## Dataset records
------------
-- ==== Sys2Proof/Machine/State.lean ====
section
/-! DEFINITION. The state of the DM-1536 as plain data, everything the manual gives the machine, the reasons a step can stop,
and the state after reset. INVENTORY.md lists every piece with the rule that names it. -/

namespace Sys2Proof.Machine

/-- Why a step has no next state: the machine is at an end that the manual gives no continuation for. -/
inductive Fault where
  /-- Raised by LAUNCH, IMAGE, FRAME, PLACEB and IMGB where the RCB names a ready-queue object outside HBM, which R126 says there is
  not. Safe: the run stops where the manual gives no continuation. -/
  | noSuchAddress (pa : Nat)
  deriving DecidableEq, Repr

/-- Why an instruction is refused. -/
inductive Refusal where
  /-- Raised by an arm of `exec` whose instruction has no meaning yet. Safe: the machine stops. -/
  | notModelled (mnemonic : String)
  deriving DecidableEq, Repr

/-! ## What waits and what it waits for -/

/-- The effective fields of an RCB, as resolved when a task is placed (R120 to R122). -/
structure Region where
  rcb : Nat := 0
  prio : Nat := 0
  recheck : Nat := 0        -- 0 always, 1 sampled, 2 off
  sample : Nat := 0         -- N − 1
  tagbase : Nat := 0
  domain : Nat := 0
  weight : Nat := 1
  root : Nat := 0           -- frame of the level-4 table
  asn : Nat := 0
  trap : Word := 0
  rtable : Nat := 0
  readyq : Nat := 0
  rqsize : Nat := 0
  frames : Nat := 0
  fvirt : Nat := 0
  spstart : Nat := 0
  spsize : Nat := 0
  tsstart : Nat := 0
  tssize : Nat := 0
  clusters : Nat := 0
  part : Nat := 0           -- the RCB of the partition this one lies in, 0 for none
  budgetRcb : Nat := 0      -- the RCB whose budget words are drawn on (R121 bit 11)
  deriving DecidableEq, Repr

/-- One loop-stack entry (R135, R148). `count` is the count it was pushed with, which is remaining + index; `outer` is the
slip in force before the push (R158). -/
structure LoopEntry where
  start : Word
  stop : Word
  remaining : Word
  index : Word
  loopr : Bool
  slip : Nat
  step : Nat
  rot : Nat
  outer : Nat
  deriving DecidableEq, Repr

/-- A watermark register's binding (R85): object, base and element size. -/
structure WReg where
  obj : Nat
  base : Nat
  esize : Nat
  deriving DecidableEq, Repr

/-- A latch held by the task (R150): virtual and physical address. -/
structure HeldLatch where
  va : Word
  pa : Nat
  deriving DecidableEq, Repr

/-- A scalar access whose answer is still to come (R156, R168): the register it writes, how the bytes are extended, and its
program-order number. `here` is the physical address of a load from the device's own memory, which is read when the answer comes, `old` what
stood there as it issued; without it the answer comes from host or peer memory. A `posted` access, a store, holds no later `.s` access back; `wr` is what it writes, by
virtual range (R72, R75, R78). -/
structure ReturnSlot where
  d : SReg
  ty : ETy
  num : Nat
  here : Option Nat := none
  posted : Bool := false
  wr : List (Nat × Nat) := []
  pc : Word := 0                -- its head, and its virtual address
  va : Word := 0
  via : Option (Nat × Nat) := none   -- the fabric port it uses, and the virtual channel (R308, R316)
  pinned : Bool := false        -- an acknowledgement of a TLBINV waits for it (R105)
  old : Nat := 0
  deriving DecidableEq, Repr

/-- The access of the head at the PC, sent over the link of a capacity-tier chip and not performed yet: its translation, and whether the
link has failed since (R331). -/
structure Flight where
  pa : Nat
  hs : Bool := false
  ni : Bool := false
  lost : Bool := false
  deriving DecidableEq, Repr

/-- What a core is doing (R160, R344). -/
inductive Mode where
  | idle
  | running
  | held (block : Nat)   -- held for the RESIDENT gang of a launch block (R344)
  | halted               -- debug halted (R160)
  | ending (fault : Bool) -- END has been run, or the task ends with FAULT, and its drains go on (R150, R154)
  deriving DecidableEq, Repr

/-- An order point of XFENCE (R170): accesses on one path numbered below `num` before those on the other numbered above. -/
structure OrderPoint where
  a : Path
  b : Path
  num : Nat
  deriving DecidableEq, Repr

/-- Sequencer and scalar state of a core (R135 to R144). -/
structure Seq where
  pc : Word := 0
  regs : Vector Word 32 := Vector.replicate 32 0
  loops : List LoopEntry := []
  prv : Bool := false
  pprv : Bool := false
  inh : Bool := false
  cmt : Bool := false
  img : Bool := false
  res : Bool := false
  epc : Word := 0
  cause : Word := 0
  tval : Word := 0
  rcbx : BitVec 16 := 0
  tid : BitVec 31 := 0
  w : Vector (Option WReg) 8 := Vector.replicate 8 none
  latches : List HeldLatch := []
  frameLo : Word := 0
  frameLen : Nat := 0
  launch : Nat := 0            -- the launch block of the task, 0 for none
  index : Nat := 0             -- its index in the gang
  record : Nat := 0            -- the spawned record it was started from, 0 for a gang task
  argPtr : Word := 0
  image : Nat := 0             -- the context image an IMAGE task started from, 0 for none
  eff : Region := {}           -- the region values resolved when the task started (R122)
  icache : List (Nat × Nat × Nat) := []   -- address space, line address, line (R33)
  dcache : List (Nat × Nat) := []         -- physical line address, 64 bytes (R73)
  line : Option (Word × Nat) := none      -- the line control is in, as checked at entry (R35)
  vectoring : Bool := false               -- control has yet to enter the line of the trap vector (R153)
  starting : Bool := false                -- control has yet to enter the line of the task's code pointer (R140)
  refetch : Option Word := none           -- a line whose check byte did not match, to be fetched once more (R35)
  busy : List SReg := []                  -- registers an instruction has yet to write (R8)
  returns : List ReturnSlot := []
  flight : Option Flight := none          -- the head at the PC has sent its access over a chip's link (R331)
  preempt : Bool := false                 -- the arbiter has asked for pre-emption (R144)
  yielding : Bool := false                -- the request came from the task's own YIELD (R173)
  atPoint : Bool := false                 -- the last step ended at a pre-emption point (R144)
  ended : Bool := false                   -- the task has run END (R149)
  mode : Mode := .idle
  stall : Bool := false                   -- MODEL: an instruction waits; engines move next
  polls : Bool := false                   -- blocked in SIGWAIT on a signal whose waiter list overflowed (R116)
  deriving DecidableEq, Repr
------------
## What is needed
For this listing, copy out every line that includes the word "trap".

## Final answer
  trap : Word := 0
  vectoring : Bool := false               -- control has yet to enter the line of the trap vector (R153)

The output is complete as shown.